Fiscal Castro may file case against Sanchez, police

Cebu City Assistant Prosecutor Mary Ann Castro yesterday said she feels “aggrieved” that her carnapping complaint was “set aside” by the police when her estranged husband and sister-in-law, Provincial Board Member Grecilda Sanchez, filed a second one  over the same  SUV a week later.

Castro went to the PNP Regional Highway Patrol Unit to  “give fair warning” that she may file an Ombudsman’s case against them for “mishandling” the case and  Sanchez for “meddling”.

The lady prosecutor was back in the limelight last month after her spouse, Greco Sanchez, announced that their two-month-old marriage was on the rocks.

Greco spoke out after his brand-new black Ford Ranger 4 x 4 Wildtrack disappeared  from the Capitol parking lot on  Oct. 26 after he drove there for a meeting with his two sisters.

Castro expressed surprise, saying she had already reported the SUV stolen on Oct. 14, and accused a woman, later identified as Greco’s common-law wife, of taking it.
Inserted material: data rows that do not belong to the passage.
/-- What the sections of an image give each core: a record each for unicast and multicast targets; `tree` are the members of a
descriptor. -/
def coreRecs (s : State) (tree : Nat → List Nat) (p : Placement) (imgs : List CoreImg) (l : Load) : List CopyRec :=
  let gen := (keySlot s 2 l.owner).gen
  let ps := placedSecs s l.image p
  let img (k : Nat) : CoreImg := (imgs.find? fun x => x.core = k).getD { core := k, entry := 0, entryFused := 0 }
  (ps.map fun e =>
    let c := e.1
    let r (k what addr : Nat) (kept : Bool) : CopyRec := ⟨what, k, addr, e.2.1, kept, l.owner, gen, e.2.2⟩
    if c.kind = 1 ∨ c.kind = 2 then (secCores tree c).map fun k => r k 0 c.dest true
    else if c.kind = 3 ∨ c.kind = 4 then (secCores tree c).map fun k => r k (1 + l.region) (destShift (img k) l.region l.op c.dest) l.mirror
    else if c.kind = 10 then ((secCores tree c).map fun k =>
      let blocks := (((SMap.find s.we.vers (verKey l.part l.slot l.ver)).map (·.place)).getD []).find? fun x => x.1 = k
      let before := (ps.takeWhile fun x => x.1.idx ≠ c.idx).filter fun x => x.1.kind = 10 && (secCores tree x.1).contains k
      adapterRecs ((blocks.map (·.2)).getD []) (img k).adBase (r k (16 + l.slot * 256 + l.ver) 0 true)
        (before.foldl (fun n x => n + extOf x.1.len) 0)).flatten
    else []).flatten

/-- The users of the extents that keep a record (R309). -/
def copyUser (p : Nat) (r : CopyRec) : ExtUser :=
  if r.what = 0 then .control p else if r.what < 16 then .mirror p (r.what - 1) else .adapter (p * 2 ^ 18 + (r.what - 16))
def copyAcc (r : CopyRec) : Access := { owner := 2, slot := r.owner, req := 4 }

/-- Whether T1 still gives back what a record keeps: it was kept, and its slot holds the key it was written under (R289, R310). -/
def copyHeld (s : State) (r : CopyRec) : Bool :=
  r.kept && (keySlot s 2 r.owner).key.isSome && decide ((keySlot s 2 r.owner).gen = r.gen)

/-- The image goes into the load's extents under the model-owner slot (R303, R309): control copy, mirrors, edge-resident weights. -/
def writeKept (l : Load) (p : Placement) (s : State) : State :=
  let x : Access := { owner := 2, slot := l.owner, req := 4 }
  let plan := (edgePlan (loadStages s l p) (ownSecs s l.image p)).1
  (placedSecs s l.image p).foldl (fun t e =>
    let k := keptAs e.1.kind
    let at_ := if k = 3 then
        let g := stageOfLogical (loadStages s l p) e.1.target
        16384 * (((plan.find? fun y => y.1 = g).map (·.2)).getD 0 + e.1.dest)
      else e.2.2
    if (k = 0 ∧ l.op ≠ 1) ∨ (k = 1 ∧ l.mirror = false) then t else (extWrite x (keptUser l k) at_ e.2.1 t).2) s

def writeRec (p : Nat) (s : State) (r : CopyRec) : State :=
  match siteOfLogical s p r.core with
  | some site => storeBeats site r.addr r.data.length
      (s.modCore site fun c => { c with spad := Mem.write c.spad r.addr r.data })
  | none => s

/-- Entry `r` of a core's epoch table (R311). -/
def setEpochTab (p r epoch : Nat) (s : State) : State :=
  (s.part p).imgs.foldl (fun t i => match siteOfLogical t p i.core with
    | some site => storeBeats site (i.epochTab + 8 * r) 1
        (t.modCore site fun c => { c with spad := Mem.write c.spad (i.epochTab + 8 * r) (leBytes 1 epoch) })
    | none => t) s

/-- A core starts: registers, tiles, flags and transfers empty, at CORE_ENTRY (R208). -/
def freshCore (c : Core) (entry now : Nat) : Core :=
  { c with
    g := [], v := [], acc := [], qs := [], wait := none, inb := [], plist := [], pc := entry, lastRet := now, pf := false,
    tf := false, fcode := 0, fbads := [], gated := false }

/-- CORE_WREG words (R309): 0 and 1 cover the primary weight region, 2 and 3 the alternate one. One register of each pair covers the
whole region; the other is written with 0 (notes/assumptions/83.md). -/
def wregWords (i : CoreImg) (alt : Bool) : List Nat :=
  let w (a : Nat) : Nat := if i.wlen = 0 then 0 else a / 2048 % 2 ^ 14 + (a + i.wlen - 1) / 2048 % 2 ^ 14 * 2 ^ 16 + 2 ^ 31
  [w i.prim, 0, if alt then w i.alt else 0, 0]

/-- The words of a far window; that of edge-resident weights counts from its stage's allocation, where that is (R303, R309). -/
def fwinWords (s : State) (p stage : Nat) (i : CoreImg) (k : Nat) : Nat × Nat :=
  let w := i.fwins.getD k (0, 0)
  match i.ewins.find? fun e => e.1 = k with
  | none => w
  | some e => match (s.part p).edges.find? fun x => x.1 = e.2 ∧ x.2.1 = stage with
    | none => (0, 0)
    | some x => match extAddr s (.edge p e.2) (16384 * x.2.2) with
      | some a => (w.1 + a, w.2 + a)
      | none => (0, 0)

/-- The far windows of a core are written. -/
def writeFwins (p stage site : Nat) (i : CoreImg) (s : State) : State :=
  let pg := pgCore site
  (List.range 8).foldl (fun t k => (t.setReg64 pg 0 (0x180 + 16 * k) (fwinWords s p stage i k).1).setReg64 pg 0
    (0x188 + 16 * k) (fwinWords s p stage i k).2) s

/-- The core page of a bound core: CORE_BIND, CORE_ENTRY, CORE_QCFG, CORE_WREG, CORE_FWIN; it runs (R208). -/
def bindCore (p stage site : Nat) (i : CoreImg) (s : State) : State :=
  let pg := pgCore site
  let entry := if fusedSite site then i.entryFused else i.entry
  let s1 := ((s.setRegN pg 0 0x104 (i.core + p * 2 ^ 16 + stage * 2 ^ 20 + 2 ^ 31)).setRegN pg 0 0x108 entry).setRegN pg 0 0x114 i.qcfg
  -- all four CORE_WREG and all eight CORE_FWIN: one that the image does not use is written with 0
  let s2 := (List.range 4).foldl (fun t k => t.setRegN pg 0 (0x120 + 4 * k) ((wregWords i (s.part p).altRegion).getD k 0)) s1
  let s3 := writeFwins p stage site i s2
  let s4 := (s3.setReg64 pg 0 0x130 0).setReg64 pg 0 0x170 0
  -- whether the core's frames lie on a fused site follows the site (06 R158)
  let s4 := s4.modPool p fun q => { q with cores := SMap.mod q.cores i.core fun k => { k with fused := fusedSite site } }
  -- heater mode ends before the core is bound (15 R367)
  let s4 : State := { s4 with pwr := { s4.pwr with isl := SMap.upd s4.pwr.isl {} site fun x => { x with heater := false } } }
  (s4.modCore site fun c => freshCore c entry s.now).modBlk pg fun b => { b with st := .running, commit := none }

/-- A core that prefers a fused site has one where its tile has one free (06 R159). -/
def fusedWell (s : State) (p : Placement) (i : CoreImg) : Bool :=
  !i.fused || (p.sites.filter fun e => e.1 = i.core).all fun e =>
    fusedSite e.2 || (tileSites (siteTile e.2)).all fun x =>
      !fusedSite x || decide (siteKind s x ≠ 0) || p.sites.any fun f => f.2 = x

/-- The loader's choice is possible: tiles free and distinct, as many as the header says, program sites of theirs, each core once,
none on a reserve tile (04 R106), each core page STOPPED (07 R208). -/
def placeOk (s : State) (p : Placement) (img : List Byte) : Bool :=
  decide p.tiles.Nodup && decide (p.tiles.length = imgN img 8 1) && p.tiles.all (fun t => decide (t < 72) && !(tilesTaken s).contains t) &&
  (decide (p.span = []) || (decide (2 ≤ p.span.length) && decide (p.span.length ≤ 16))) && p.reserve.all p.tiles.contains && decide (p.reserve.length = imgN img 9 1) && decide (p.stages.length = imgN img 10 1) &&
  decide (p.sites.map (·.1)).Nodup && decide (p.sites.map (·.2)).Nodup &&
  p.sites.all (fun e => decide (siteKind s e.2 = 0) && decide ((s.blk (pgCore e.2)).st = .stopped) && p.tiles.contains (siteTile e.2) && !p.reserve.contains (siteTile e.2)) &&
  p.cores.all (fun i => p.sites.any fun e => e.1 = i.core) && p.cores.all (fusedWell s p)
The SUV  is  still missing.

The prosecutor, who has had running  conflicts before with government officials, said she would file  charges  of libel and conduct unbecoming a public official  against her new sister-in-law.

In her letter yesterday to Senior Supt. Jose Bucsit Macanas, Castro said she was resigning as vice chairperson of the RHPU-7 Advisory Council to avoid any doubt about the  neturality of investigators.

She  asked Macanas, the RHPU-7 chief, to sign an affidavit to support an account of his police officer Justin Sarsab that PB Member Sanchez was “meddling” in the investigation of the carnapping case by “constantly texting and calling us when she is not the registered owner of the subject vehicle.”

“I am the aggrieved (party), not her. So I told them that I will prepare the affidavit for them to sign that indeed Grecilda is meddling in the investigation of my carnapping complaint,”  Castro told reporters.

Castro, in her letter, pointed out that HPG did not notify her that  the Ford Ranger was “recovered” when her husband made the second carnapping alarm.

“There is no such thing as a double blotter.  This is a procedural lapse which needs to be rectified,” said Castro. Upset that the HPG gave more weight to the complaint of her husband and Sanchez,

Castro asked the police to “set aside and drop” the second carnapping alarm or else she would press charges.

“Let the Office of the City Prosecutor do its work and not the other way around.  Do not preempt the action of the office where I work for 16 years now,” she wrote.